Collected data

/-- HLDV (R362, R371). -/
def execHldv (d a b : BitVec 5) (s : State) : Out :=
  shuttleStep s fun c =>
    match rowNeed c with
    | some e => .bad e
    | none =>
      let n := (hReg c d).toNat
      let col := (hReg c b).toNat
      let va := (hReg c a).toNat
      let r := curRow c
      if c.pruned.testBit r || c.scaled.testBit r then .bad shfOrder
      else if n = 0 then .ok c
      else if srCols c.record < col + n then .bad shfCol
      else if va % fmtBytes (srSfmt c.record) != 0 then .bad shfAlign
      else
        match loadElems s c va n with
        | .error f => .miss f
        | .ok (s, ws) => .put s { c with buf := c.buf.take (64 * r + col) ++ ws ++ c.buf.drop (64 * r + col + n) }

/-! ## Tiles and rows -/

/-- KIND VOID of a carry entry (R361). -/
def carryVoid : Word := 0xC0000000#32

/-- HTILE (R359, R371). -/
def execHtile (a b : BitVec 5) (s : State) : Out :=
  shuttleStep s fun c =>
    let off := (lo32 (hReg c a)).toNat
    let co := (lo32 (hReg c b)).toNat
    let has := co != 0xFFFFFFFF
    let foot := tileFoot c.record
    if off % 128 != 0 || (has && co % 128 != 0) then .bad shfAlign
    else if s.team.share < off + foot || (has && s.team.share < co + 256) then .bad shfSpad
    else if s.team.full.any fun w => (off / 4 ≤ w && w < (off + foot) / 4) || (has && co / 4 ≤ w && w < (co + 256) / 4) then .wait
    else
      .ok { c with
        buf := List.replicate 4096 (srFill c.record), pruned := 0, scaled := 0, scales := List.replicate 128 0, carry := [], rows := 0
        tileOff := off, carryOff := co, isOpen := true }

/-- HTILE_OPEN (R359): a tile opens in the context in focus whose `HTILE` waits, once the words that it needs are empty. -/
def execHtileOpen (s : State) : Out :=
  match fetchShuttle s with
  | some (.htile a b) => execHtile a b s
  | _ => .next s

/-- A row instruction (R360): the carry entry of the new row, and the last real row after it. -/
def hRow (kind : Nat) (real : ShCtx → Nat) (s : State) : Out :=
  shuttleStep s fun c =>
    if !c.isOpen then .bad shfTile
    else if srRows c.record ≤ c.rows then .bad shfRow
    else
      let x := real c % 2 ^ 30
      .ok { c with carry := c.carry ++ [BitVec.ofNat 32 (kind * 2 ^ 30 + x)], rows := c.rows + 1, lastReal := x }

/-- HROW (R360). -/
def execHrow (a : BitVec 5) (s : State) : Out := hRow 0 (fun c => (hReg c a).toNat) s
/-- HVROW (R360). -/
def execHvrow (s : State) : Out := hRow 1 (·.lastReal) s
/-- HEMPTY (R360). -/
def execHempty (a : BitVec 5) (s : State) : Out := hRow 2 (fun c => (hReg c a).toNat) s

* _TASK_
Find the lines above that include the string "shfAlign" and copy them.

* _SOLUTION TO THE PROBLEM_
      else if va % fmtBytes (srSfmt c.record) != 0 then .bad shfAlign
    if off % 128 != 0 || (has && co % 128 != 0) then .bad shfAlign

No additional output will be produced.